_What is being asked_: Everything from the top of the data below through the line with "LineEnv.reset with rm" should be duplicated exactly, and nothing past it.
:: Excerpted data
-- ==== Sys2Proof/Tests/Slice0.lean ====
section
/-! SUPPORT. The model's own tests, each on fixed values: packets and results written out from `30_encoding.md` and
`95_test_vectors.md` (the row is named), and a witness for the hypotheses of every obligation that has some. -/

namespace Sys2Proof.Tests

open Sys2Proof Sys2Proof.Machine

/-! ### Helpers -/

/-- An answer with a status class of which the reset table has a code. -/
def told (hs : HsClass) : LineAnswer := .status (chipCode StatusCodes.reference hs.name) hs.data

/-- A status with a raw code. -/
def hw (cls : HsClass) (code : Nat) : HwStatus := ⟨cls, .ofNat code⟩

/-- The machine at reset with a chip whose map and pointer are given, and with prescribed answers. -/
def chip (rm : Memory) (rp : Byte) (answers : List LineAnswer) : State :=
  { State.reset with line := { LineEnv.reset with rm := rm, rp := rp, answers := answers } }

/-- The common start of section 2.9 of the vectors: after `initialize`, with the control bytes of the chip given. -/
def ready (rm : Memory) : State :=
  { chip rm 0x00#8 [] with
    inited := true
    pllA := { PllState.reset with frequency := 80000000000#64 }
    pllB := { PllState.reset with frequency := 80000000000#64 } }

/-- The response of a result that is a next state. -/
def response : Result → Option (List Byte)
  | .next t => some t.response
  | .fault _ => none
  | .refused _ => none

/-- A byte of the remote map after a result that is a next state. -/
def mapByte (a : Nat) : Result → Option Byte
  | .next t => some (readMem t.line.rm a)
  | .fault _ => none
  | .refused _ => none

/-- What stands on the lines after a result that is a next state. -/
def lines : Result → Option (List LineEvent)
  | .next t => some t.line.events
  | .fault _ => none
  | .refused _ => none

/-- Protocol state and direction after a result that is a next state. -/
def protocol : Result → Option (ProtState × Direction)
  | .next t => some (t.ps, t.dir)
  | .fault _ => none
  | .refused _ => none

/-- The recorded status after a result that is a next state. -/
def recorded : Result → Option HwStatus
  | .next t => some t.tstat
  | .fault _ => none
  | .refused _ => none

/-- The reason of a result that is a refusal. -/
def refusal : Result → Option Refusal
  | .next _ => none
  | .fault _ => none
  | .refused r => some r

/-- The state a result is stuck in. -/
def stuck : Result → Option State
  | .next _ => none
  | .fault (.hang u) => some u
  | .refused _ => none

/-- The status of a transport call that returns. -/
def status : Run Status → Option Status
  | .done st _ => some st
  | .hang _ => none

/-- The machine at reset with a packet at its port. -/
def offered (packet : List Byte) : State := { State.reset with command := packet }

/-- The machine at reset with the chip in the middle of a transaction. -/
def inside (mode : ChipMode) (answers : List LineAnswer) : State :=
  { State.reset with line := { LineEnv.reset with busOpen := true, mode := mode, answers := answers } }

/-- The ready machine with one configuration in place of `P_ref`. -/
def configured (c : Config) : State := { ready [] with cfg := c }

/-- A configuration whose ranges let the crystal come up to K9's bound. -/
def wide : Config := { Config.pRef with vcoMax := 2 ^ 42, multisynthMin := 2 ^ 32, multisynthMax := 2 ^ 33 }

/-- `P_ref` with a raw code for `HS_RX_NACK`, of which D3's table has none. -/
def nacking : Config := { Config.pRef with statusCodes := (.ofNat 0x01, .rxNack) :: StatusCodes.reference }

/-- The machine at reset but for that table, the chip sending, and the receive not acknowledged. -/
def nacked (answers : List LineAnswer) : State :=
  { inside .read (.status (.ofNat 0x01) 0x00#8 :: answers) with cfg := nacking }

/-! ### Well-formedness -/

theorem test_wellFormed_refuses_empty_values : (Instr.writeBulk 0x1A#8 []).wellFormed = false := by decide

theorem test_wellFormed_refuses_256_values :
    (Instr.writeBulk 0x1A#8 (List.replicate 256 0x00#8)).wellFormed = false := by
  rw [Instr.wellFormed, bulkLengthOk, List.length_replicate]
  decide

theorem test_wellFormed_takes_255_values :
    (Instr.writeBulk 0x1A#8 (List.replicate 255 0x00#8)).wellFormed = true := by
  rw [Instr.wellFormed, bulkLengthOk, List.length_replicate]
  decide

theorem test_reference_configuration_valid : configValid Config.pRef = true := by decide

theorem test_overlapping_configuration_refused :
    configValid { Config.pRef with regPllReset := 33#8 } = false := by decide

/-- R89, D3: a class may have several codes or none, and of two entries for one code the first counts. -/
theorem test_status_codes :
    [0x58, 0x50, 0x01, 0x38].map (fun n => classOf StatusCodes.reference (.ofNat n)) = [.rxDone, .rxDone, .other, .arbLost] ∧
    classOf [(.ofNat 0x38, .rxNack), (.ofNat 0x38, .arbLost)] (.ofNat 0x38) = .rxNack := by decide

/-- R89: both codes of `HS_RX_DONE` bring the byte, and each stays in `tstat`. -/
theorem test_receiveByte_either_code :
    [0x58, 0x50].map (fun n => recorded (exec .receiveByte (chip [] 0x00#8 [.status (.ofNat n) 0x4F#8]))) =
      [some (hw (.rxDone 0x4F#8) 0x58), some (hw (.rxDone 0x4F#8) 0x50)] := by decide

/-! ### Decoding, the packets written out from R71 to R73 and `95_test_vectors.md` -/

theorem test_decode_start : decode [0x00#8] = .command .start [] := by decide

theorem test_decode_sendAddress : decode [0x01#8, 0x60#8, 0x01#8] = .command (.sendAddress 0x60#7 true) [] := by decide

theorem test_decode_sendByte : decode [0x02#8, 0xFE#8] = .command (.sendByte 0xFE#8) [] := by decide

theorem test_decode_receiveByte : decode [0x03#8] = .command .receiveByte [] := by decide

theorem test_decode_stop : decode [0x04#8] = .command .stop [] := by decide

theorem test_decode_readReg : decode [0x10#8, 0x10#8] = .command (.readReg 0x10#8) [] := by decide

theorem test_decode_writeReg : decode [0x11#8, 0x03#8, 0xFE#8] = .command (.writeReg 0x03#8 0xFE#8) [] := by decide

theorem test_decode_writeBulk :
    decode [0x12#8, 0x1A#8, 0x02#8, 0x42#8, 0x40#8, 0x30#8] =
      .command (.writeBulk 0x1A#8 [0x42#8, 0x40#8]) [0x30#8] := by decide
::::
_Problem solution_:
-- ==== Sys2Proof/Tests/Slice0.lean ====
section
/-! SUPPORT. The model's own tests, each on fixed values: packets and results written out from `30_encoding.md` and
`95_test_vectors.md` (the row is named), and a witness for the hypotheses of every obligation that has some. -/

namespace Sys2Proof.Tests

open Sys2Proof Sys2Proof.Machine

/-! ### Helpers -/

/-- An answer with a status class of which the reset table has a code. -/
def told (hs : HsClass) : LineAnswer := .status (chipCode StatusCodes.reference hs.name) hs.data

/-- A status with a raw code. -/
def hw (cls : HsClass) (code : Nat) : HwStatus := ⟨cls, .ofNat code⟩

/-- The machine at reset with a chip whose map and pointer are given, and with prescribed answers. -/
def chip (rm : Memory) (rp : Byte) (answers : List LineAnswer) : State :=
  { State.reset with line := { LineEnv.reset with rm := rm, rp := rp, answers := answers } }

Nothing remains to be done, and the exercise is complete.